You’ve got an in-form Gamine running a seven-furlong sprint on an Eastern track with a Breeders’ Cup berth on the line. Given what this combination has created in the past, it’s no wonder you’ll find the Champion Female Sprinter of 2020 in a race called the Ballerina.

Gamine-Ballerina
Gamine’s balletic stride is illustrated in her 10-length romp in July’s Great Lady M Stakes at Los Alamitos. The Champion Female Sprinter of 2020 returns to Saratoga Saturday for the Grade 1 Ballerina Stakes. (Image: Ernie Belmonte)

After all, almost every time Gamine runs, it resembles a Thoroughbred sprinting ballet; one of the most fluid, seamless strides you’ll see from a sprinter.

That’s what makes the 4-year-old daughter of Into Mischief the one to beat in the Grade 1 Ballerina Stakes.
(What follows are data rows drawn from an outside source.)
-- ==== Sys2Proof/Syntax.lean ====
section
/-!
DEFINITION. The operations of the DTB block (spec/30_encoding.md R50, R58): one constructor for
each row of spec/opcode_table.json.
-/

namespace Sys2Proof

/-- The seven operations. An event carries its timestamp `ev_time`, a TSW-bit unsigned number of
microseconds held as a Nat because TSW is a parameter (R6; notes/assumptions/3.md); EV_NONE and
EV_PROG carry it and ignore it (R58, R60). A sample carries `smp_raw` (R53). -/
inductive Instr where
  /-- `EV_NONE t`: the reserved source code 00, a no-operation (R72). -/
  | evNone (t : Nat)
  /-- `EV_PROG t`: enter programming mode (R73). -/
  | evProg (t : Nat)
  /-- `EV_LED t`: toggle the indicator LED, debounced (R74). -/
  | evLed (t : Nat)
  /-- `EV_PWM t`: toggle the PWM-enable gate, debounced (R75). -/
  | evPwm (t : Nat)
  /-- `SMP_H raw`: map a horizontal-axis sample (R102). -/
  | smpH (raw : Sample)
  /-- `SMP_V raw`: map a vertical-axis sample (R103). -/
  | smpV (raw : Sample)
  /-- `RESET`: return the block to its initial state (R160). -/
  | reset
deriving DecidableEq, Repr

/-- The three formats an operation is carried in (R50). -/
inductive Format where
  | ev
  | smp
  | pin
deriving DecidableEq, Repr

/-- The format of an operation (R50). -/
def Instr.format : Instr → Format
  | .evNone _ => .ev
  | .evProg _ => .ev
  | .evLed _ => .ev
  | .evPwm _ => .ev
  | .smpH _ => .smp
  | .smpV _ => .smp
  | .reset => .pin

end Sys2Proof
end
The Ballerina is one of six Grade 1s on Saratoga’s Travers Stakes Saturday card. It sends its 3-year-old and up fillies and mares seven furlongs on the Spa’s main track. Along with $300,000 of the $500,000 purse, the winner earns a berth in the Nov. 6 Breeders’ Cup Filly and Mare Sprint at Del Mar.

That’s a race Gamine is well-acquainted with. After all, she set the track record in that race at Keeneland last year. That kick-started a four-race winning streak that brings Gamine back east in search of more stakes titles. And make no mistake, the Bob Baffert-trained sprinter loves her some Eastern tracks.

Gamine travels very, very well

Not that the West Coast-based filly can’t run anywhere, which we’ve seen. Of Gamine’s eight career victories – coming in nine races – five came at tracks in either the Eastern or Central time zones. She’s won at Oaklawn Park (Arkansas), Keeneland and Churchill Downs (Kentucky), and Belmont Park and Saratoga (New York).

This explains why Baffert can’t get the shipping documents filled out quickly enough.

“She’s filled out and she looks good, and she’s been working well, so we wouldn’t send her unless we thought she was doing real well,” Baffert told the New York Racing Association. “We’re excited about it. She always runs well when she goes back east. She likes the Eastern tracks.”

Saratoga certainly holds a fond memory here

Gamine certainly likes New York. She won last year’s Acorn Stakes at Belmont Park by 18 ¾ lengths in a stakes-record 1:32.55 for one mile. In her only Saratoga visit, she romped to a seven-length victory in last year’s Test Stakes.

This year, she’s ventured east only once, coming into Churchill Downs on Kentucky Derby Day and riding out with the Derby City Distaff title. That victory over seven furlongs gave Gamine her fourth Grade 1 title.

She bookended that with a season-opening, glorified workout victory in the Grade 3 Las Flores at Santa Anita. Last out, Gamine destroyed an overmatched field by 10 lengths in the July 5 Grade 2 Great Lady M at Los Alamitos. Only once during her four-race win streak has anyone finished within two lengths of her. That was Sconsin in the Derby City Distaff, who finished 1 ¾ lengths back after Gamine bobbled at the start.

Baffert wants to see more of Gamine

“She’s just brilliant, just a brilliant filly,” Baffert said. “She’s fun to watch and people like watching her run. Fans love those kind of horses, and they count on them.”

Even with Gamine at the top of her game, Baffert is thinking about the next moves for his star sprinter. He noted that when Gamine comes down the stretch, she cocks her head. Baffert asked Velazquez why she does that, because he said she doesn’t do it during morning workouts.

“He said maybe because she’s going so fast,” Baffert said. “Eventually, I’d like to stretch her out. I still think I can stretch her out. I think if we could slow her down a little bit, she’d stretch out. When I did stretch her out the two times there, it was the wrong time to try her long. But I think as they get older, they can do it.”